TORY calls for people to “learn to live with coronavirus” will cost lives and prolong the pandemic, speakers warned at the first Zero-Covid Coalition event of 2022.  

Monday evening’s webinar, which the Morning Star helped organise, heard calls for action from MPs, trade unionists, campaigners and medical experts as the continuing spread of the omicron variant sees the number of infections soar.

Tory backbenchers are putting pressure on Prime Minister Boris Johnson to rule out further Covid-19 mitigation measures, despite deaths in Britain topping 150,000 — the highest toll in Europe.

Former shadow home secretary Diane Abbott warned that the country had a PM in “name only,” whose political weakness had led to “freedom for the virus.”

The Hackney North and Stoke Newington MP dismissed Mr Johnson’s commitment to provide daily testing for just a fraction of the nation’s key workers as “just PR,” adding: “The real content of government policy is no more restrictions — survival of the fittest.

“But learning to live with the virus is actually learning to die with it and we have seen too much dying already.”

Former shadow justice secretary Richard Burgon argued that if Britain had followed the example of China, which has sought to suppress community transmission, then fewer than 10,000 people would have died.
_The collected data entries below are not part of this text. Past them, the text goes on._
theorem legalCtrlWord_iff (w : Word) : legalCtrlWord w = true ↔ decodeCtrl w ≠ .illegal := by
  simp only [decodeCtrl_legal_iff, legalCtrlWord, Bool.or_eq_true, beq_iff_eq, or_assoc]

theorem decode_ctrl_ok_iff {w : Word} {i : Instr} :
    decode (.ctrl w) = .ok i ↔ instrOfCtrl (decodeCtrl w) = some i := by
  simp only [decode]
  cases instrOfCtrl (decodeCtrl w) <;> simp

/-- Encoding the command of a legal CTRL word gives the word back. -/
theorem encode_of_decode_ctrl {w : Word} {i : Instr} (h : decode (.ctrl w) = .ok i) : encode i = .ctrl w := by
  have hlegal : decodeCtrl w ≠ .illegal := by
    intro hc
    rw [decode_ctrl_ok_iff, hc] at h
    cases h
  obtain rfl | rfl | rfl | rfl := (decodeCtrl_legal_iff w).1 hlegal <;> cases h <;> rfl

/-! ### The 4-byte write (30_encoding.md R70, R78) -/

/-- The write that is well-formed as a WR32 decodes to itself. -/
theorem decodeWr32_of_wellFormed {off : BitVec 8} {v : Word} (h : (Instr.wr32 off v).wellFormed = true) :
    decodeWr32 off v = .wr32 off v := by
  by_cases ho : off = 0x00
  · have hill : decodeCtrl v = .illegal := by
      by_contra hl
      simp [Instr.wellFormed, ho, (legalCtrlWord_iff v).2 hl] at h
    rw [decodeWr32, if_pos ho, hill]
    rfl
  · rw [decodeWr32, if_neg ho]

/-- The two answers to a 4-byte write: the command of its CTRL word, or the well-formed WR32. -/
theorem decodeWr32_cases (off : BitVec 8) (v : Word) :
    (off = 0x00 ∧ decode (.ctrl v) = .ok (decodeWr32 off v)) ∨
      (decodeWr32 off v = .wr32 off v ∧ (Instr.wr32 off v).wellFormed = true) := by
  by_cases ho : off = 0x00
  · rw [decode_ctrl_ok_iff, decodeWr32, if_pos ho]
    cases hc : decodeCtrl v with
    | illegal =>
      have hl : legalCtrlWord v = false := by
        rw [← Bool.not_eq_true, legalCtrlWord_iff, hc]
        exact not_not.2 rfl
      exact .inr ⟨rfl, by simp [Instr.wellFormed, hl]⟩
    | nop | init | compress => exact .inl ⟨ho, rfl⟩
  · exact .inr ⟨by rw [decodeWr32, if_neg ho], by simpa [Instr.wellFormed] using .inl ho⟩

/-- The access that carries a decodable item decodes to the item's instruction. -/
theorem decode_carrier {it : Item} {a : Access} {i : Instr} (hc : carrier it = some a) (h : decode it = .ok i) :
    decode (.bus a.op a.off a.data) = .ok i := by
  cases it with
  | ctrl w =>
    cases hc
    have hi : decodeWr32 0x00 w = i := by
      rw [decodeWr32, if_pos rfl, decode_ctrl_ok_iff.1 h]
      rfl
    exact congrArg Except.ok hi
  | bus op off data => cases hc; exact h
  | rsel sel => cases hc

/-! ### Decoding the encoding, and the encoding of what is decoded -/

theorem extractLsb'_setWidth_byte (v : Byte) : (v.setWidth 32).extractLsb' 0 8 = v := by
  rw [← BitVec.setWidth_eq_extractLsb' (by decide), BitVec.setWidth_setWidth_of_le v (by decide), BitVec.setWidth_eq]

theorem decode_encode {i : Instr} (h : i.wellFormed = true) : decode (encode i) = .ok i := by
  cases i with
  | nop | init | rd8 | rd32 | roundF | roundG | roundH | roundI => rfl
  | compress last => cases last <;> rfl
  | wr8 off v => exact congrArg (Except.ok <| Instr.wr8 off ·) (extractLsb'_setWidth_byte v)
  | wr32 off v => exact congrArg Except.ok (decodeWr32_of_wellFormed h)

/-- Settles O1: the item of the encoding decodes to the instruction, and so does any item's carrier. -/
theorem decodeOfEncodeIsIdentity : Obligations.DecodeOfEncodeIsIdentity :=
  fun _ h => ⟨decode_encode h, fun _ hc => decode_carrier hc (decode_encode h)⟩

theorem wellFormed_of_decode_ctrl {w : Word} {i : Instr} (h : decode (.ctrl w) = .ok i) : i.wellFormed = true := by
  rw [decode_ctrl_ok_iff] at h
  generalize decodeCtrl w = c at h
  cases c with
  | illegal => cases h
  | nop | init | compress => cases h; rfl

/-- Settles O2: of a format's instructions only a WR32 can be ill-formed, and the decoder answers it just where it is
not. -/
theorem decodedInstructionIsWellFormed : Obligations.DecodedInstructionIsWellFormed := by
  intro it i h
  cases it with
  | ctrl w => exact wellFormed_of_decode_ctrl h
  | bus op off data =>
    obtain ⟨_, rfl⟩ | ⟨_, rfl⟩ | ⟨_, rfl⟩ | ⟨_, rfl⟩ := decodeBus_ok_cases h
    · rfl
    · rfl
    · rfl
    · obtain ⟨_, hctrl⟩ | ⟨hwr, hwf⟩ := decodeWr32_cases off data
      · exact wellFormed_of_decode_ctrl hctrl
      · rwa [hwr]
  | rsel sel =>
    cases h
    unfold decodeRsel
    split <;> rfl

/-- Encoding the operation of a round selector gives the selector back. -/
theorem encode_decodeRsel (sel : BitVec 2) : encode (decodeRsel sel) = .rsel sel := by
  revert sel
  decide

/-- Two accesses with the same descriptor and offset, and the same data as far as a write uses it (assumption 9). -/
def SameUsed (a a' : Access) : Prop :=
  a.op = a'.op ∧ a.off = a'.off ∧ (a.op = 0b001 → a.data.extractLsb' 0 8 = a'.data.extractLsb' 0 8) ∧
    (a.op = 0b101 → a.data = a'.data)

/-- The carrier of a decoded access's instruction is that access, but for data no access uses. -/
theorem carrier_encode_of_decode_bus {op : BitVec 3} {off : BitVec 8} {data : Word} {i : Instr}
    (h : decode (.bus op off data) = .ok i) :
    ∃ a, carrier (encode i) = some a ∧ SameUsed ⟨op, off, data⟩ a := by
  obtain ⟨rfl, rfl⟩ | ⟨rfl, rfl⟩ | ⟨rfl, rfl⟩ | ⟨rfl, rfl⟩ := decodeBus_ok_cases h
  · exact ⟨_, rfl, rfl, rfl, nofun, nofun⟩
  · exact ⟨_, rfl, rfl, rfl, fun _ => (extractLsb'_setWidth_byte _).symm, nofun⟩
  · exact ⟨_, rfl, rfl, rfl, nofun, nofun⟩
  · have hc : carrier (encode (decodeWr32 off data)) = some ⟨0b101, off, data⟩ := by
      obtain ⟨rfl, hctrl⟩ | ⟨hwr, _⟩ := decodeWr32_cases off data
      · rw [encode_of_decode_ctrl hctrl]; rfl
      · rw [hwr]; rfl
    exact ⟨_, hc, rfl, rfl, nofun, fun _ => rfl⟩

/-- Settles O3: the encoder gives back the word of a CTRL or RSEL item and the used part of an access, so the decoded
instruction fixes them. -/
theorem wordsOfAFormatHaveOneMeaning : Obligations.WordsOfAFormatHaveOneMeaning := by
  refine ⟨?ctrl, ?rsel, ?bus⟩
  case ctrl =>
    intro w w' i h h'
    exact Item.ctrl.inj ((encode_of_decode_ctrl h).symm.trans (encode_of_decode_ctrl h'))
  case rsel =>
    intro sel sel' i h h'
    have hi : decodeRsel sel = decodeRsel sel' := Except.ok.inj (h.trans h'.symm)
    exact Item.rsel.inj (by rw [← encode_decodeRsel sel, hi, encode_decodeRsel])
  case bus =>
    intro op op' off off' data data' i h h'
    obtain ⟨a, hc, hop, hoff, hbyte, hword⟩ := carrier_encode_of_decode_bus h
    obtain ⟨a', hc', hop', hoff', hbyte', hword'⟩ := carrier_encode_of_decode_bus h'
    obtain rfl : a = a' := Option.some.inj (hc.symm.trans hc')
    have hopeq : op = op' := hop.trans hop'.symm
    exact ⟨hopeq, hoff.trans hoff'.symm, fun ho => (hbyte ho).trans (hbyte' (hopeq ▸ ho)).symm,
      fun ho => (hword ho).trans (hword' (hopeq ▸ ho)).symm⟩

/-- Settles O5: the decoder's answer to each of the twelve words. -/
theorem specWordsDecode : Obligations.SpecWordsDecode :=
  ⟨rfl, rfl, rfl, rfl, rfl, rfl, rfl, rfl, rfl, rfl, rfl, rfl⟩

/-! ### Placing a word of the opcode table (assumption 11) -/

section
variable {nbits w : Nat}

theorem withFetchWord_eq {it : Item} (h : tableItem nbits w = some it) (s : State) :
    s.withFetchWord nbits w = placeItem s it := by
  simp only [State.withFetchWord, placeTableWord, h]

/-- A placed word that an access carries is run as its instruction. -/
theorem step_withFetchWord_of_carrier {it : Item} {a : Access} {i : Instr} (ht : tableItem nbits w = some it)
    (hc : carrier it = some a) (hd : decode it = .ok i) (s : State) :
    step (s.withFetchWord nbits w) = exec i s := by
  have hturns : (placeItem s it).turns = .host a :: s.turns := by simp only [placeItem, hc]
  have hrest : { placeItem s it with turns := s.turns } = s := by simp only [placeItem, hc]
  rw [withFetchWord_eq ht, step_of_turns_cons hturns, hrest]
  exact hostTurn_of_decode_ok (decode_carrier hc hd) s

/-- A placed round selector is run as its operation, in the first round of its group. -/
theorem step_withFetchWord_of_rsel {sel : BitVec 2} (ht : tableItem nbits w = some (.rsel sel)) {s : State}
    (hf : s.fault = none) :
    step (s.withFetchWord nbits w) =
      exec (decodeRsel sel) { s with busy := true, j := BitVec.ofNat 7 (16 * sel.toNat) } := by
  have hlt := sel.isLt
  have hj : (BitVec.ofNat 7 (16 * sel.toNat)).toNat = 16 * sel.toNat := by
    rw [BitVec.toNat_ofNat]; omega
  have hsel : BitVec.ofNat 2 ((BitVec.ofNat 7 (16 * sel.toNat)).toNat / 16) = sel := by
    rw [hj, Nat.mul_div_cancel_left _ (by decide), BitVec.ofNat_toNat, BitVec.setWidth_eq]
  rw [withFetchWord_eq ht, step_of_turns_cons rfl]
  exact engineTurn_of_round hf rfl (hj.trans_lt (by omega)) (congrArg (Except.ok <| decodeRsel ·) hsel)

end

/-- Settles O7: seven of the words are carried by an access, four are round selectors. -/
theorem placedTableWordRuns : Obligations.PlacedTableWordRuns :=
  ⟨step_withFetchWord_of_carrier rfl rfl rfl _, step_withFetchWord_of_carrier rfl rfl rfl _,
    step_withFetchWord_of_carrier rfl rfl rfl _, step_withFetchWord_of_carrier rfl rfl rfl _,
    step_withFetchWord_of_carrier rfl rfl rfl _, step_withFetchWord_of_carrier rfl rfl rfl _,
    step_withFetchWord_of_carrier rfl rfl rfl _, step_withFetchWord_of_rsel (sel := 0b00) rfl rfl,
    step_withFetchWord_of_rsel (sel := 0b01) rfl rfl, step_withFetchWord_of_rsel (sel := 0b10) rfl rfl,
    step_withFetchWord_of_rsel (sel := 0b11) rfl rfl⟩

/-! ### One read of POLL (30_encoding.md R78) -/

/-- STATUS as a number, bit by bit (10_state.md R42). -/
theorem statusWord_eq (s : State) :
    statusWord s = BitVec.ofNat 32 (s.busy.toNat + 2 * s.done.toNat + 4 * s.errCmd.toNat + 8 * s.errBusy.toNat
      + 16 * s.errSeq.toNat) := by
  unfold statusWord
  cases s.busy <;> cases s.done <;> cases s.errCmd <;> cases s.errBusy <;> cases s.errSeq <;> rfl

/-- With a fault recorded a read of POLL does nothing (assumption 10). -/
theorem move_host_poll_quiescent {r : HostRun} {rest : List HostOp} (h : r.program = .poll :: rest)
    (hf : r.engine.fault ≠ none) : move r .host = r := by
  simp only [move, hostMove, h, pollRead, applyTurn_quiescent _ hf]
  simp [accessResult, ← h]

/-- Settles O58: the three cases of a read, with STATUS as a number. -/
theorem pollReadsUntilIdle : Obligations.PollReadsUntilIdle := by
  intro r rest h
  rw [← statusWord_eq]
  exact ⟨move_host_poll_busy h, fun hf hb => ⟨move_host_poll_idle h hf hb, (statusWord_busy _).trans hb⟩,
    move_host_poll_quiescent h⟩

/-! ### POLL under an order fair to the engine (70_reset_and_hazards.md R239) -/

/-- The engine steps the busy period still takes. -/
def stepsLeft (s : State) : Nat := if s.busy then 64 - s.j.toNat + 1 else 0

theorem busy_eq_false_of_stepsLeft {s : State} (h : stepsLeft s = 0) : s.busy = false := by
  unfold stepsLeft at h
  split at h
  · cases h
  · simpa using ‹¬ s.busy = true›

/-- Every turn of the engine brings the end of the busy period one step nearer. -/
theorem stepsLeft_engine {s : State} (hf : s.fault = none) :
    stepsLeft (applyTurn s .engine) ≤ stepsLeft s - 1 := by
  cases hb : s.busy with
  | false => simp [applyTurn_engine_idle hb, stepsLeft, hb]
  | true =>
    obtain ⟨_, _, _, _, ⟨hb', hj, _⟩ | ⟨hb', _, _⟩⟩ := applyTurn_engine_busy hf hb
    · simp only [stepsLeft, hb, hb', if_true]
      omega
    · simp [stepsLeft, hb']

/-- `q` is where a run from `r` stands whose POLL, at the head of the program, has not ended; a block in flight at `r`
is still in flight, or its LAST is DONE. -/
structure Polling (r : HostRun) (rest : List HostOp) (q : HostRun) : Prop where
  program : q.program = .poll :: rest
  polls : q.polls = r.polls
  fault : q.engine.fault = none
  block : r.engine.busy = true →
    (q.engine.busy = true ∧ q.engine.last = r.engine.last) ∨
      (q.engine.busy = false ∧ q.engine.done = r.engine.last)

/-- Between `q` and `q'` the POLL that `r` began ends, as the statement EveryPollEnds says of it. -/
def EndsPoll (r : HostRun) (rest : List HostOp) (q q' : HostRun) : Prop :=
  ∃ v : Word, q.program = .poll :: rest ∧ q.polls = r.polls ∧ q'.program = rest ∧ q'.polls = v :: r.polls ∧
    v.getLsbD 0 = false ∧ (r.engine.busy = true → v.getLsbD 1 = r.engine.last) ∧ q'.engine.busy = false

section
variable {r q : HostRun} {rest : List HostOp}

/-- The engine's turn does not end POLL. -/
theorem Polling.engine (h : Polling r rest q) : Polling r rest (move q .engine) := by
  cases hb : q.engine.busy with
  | false => rwa [move_engine, applyTurn_engine_idle hb]
  | true =>
    obtain ⟨hf, hlast, _, _, hend⟩ := applyTurn_engine_busy h.fault hb
    refine ⟨h.program, h.polls, hf, fun hr => ?_⟩
    have hl : q.engine.last = r.engine.last := by
      obtain ⟨_, hl⟩ | ⟨hb', _⟩ := h.block hr
      · exact hl
      · cases hb.symm.trans hb'
    obtain ⟨hb', _⟩ | ⟨hb', _, hd⟩ := hend
    · exact .inl ⟨hb', hlast.trans hl⟩
    · exact .inr ⟨hb', hd.trans hl⟩

/-- A read while BUSY = 1 does not end POLL, and takes the engine no step further or back. -/
theorem Polling.host_busy (h : Polling r rest q) (hb : q.engine.busy = true) :
    Polling r rest (move q .host) ∧ stepsLeft (move q .host).engine = stepsLeft q.engine := by
  rw [move_host_poll_busy h.program h.fault hb]
  exact ⟨⟨h.program, h.polls, h.fault, h.block⟩, rfl⟩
“That means we would have saved 140,000 lives,” he said. “That’s the human cost of this government’s reckless approach.

“That’s what ‘live with it’ really means.”

Professor Susan Michie of scientific advisory group Independent Sage stressed that zero-Covid proponents are not obsessed with lockdowns, which represent a failure to act early enough.

Ending mixed messages from ministers, taking proactive measures such as installing air filters in schools and waiving patents on vaccine production abroad, as well as providing proper sick pay, are what it really means to live with the virus, Prof Michie said. 

She added: “What we need is to ensure safe environments for people. It should not be down to personal responsibility.”

We Own It’s Cat Hobbs blasted reports that free lateral flow tests could soon be withdrawn as another step towards the privatisation of health services, described by the GMB union’s Helen O’Connor as the “organised, legalised theft of our public assets.”  

Morning Star editor Ben Chacko said that the health crisis had made the need for social and political transformation clear. 

“To get beyond it, we need a radically new political approach that puts people before profit,” he insisted.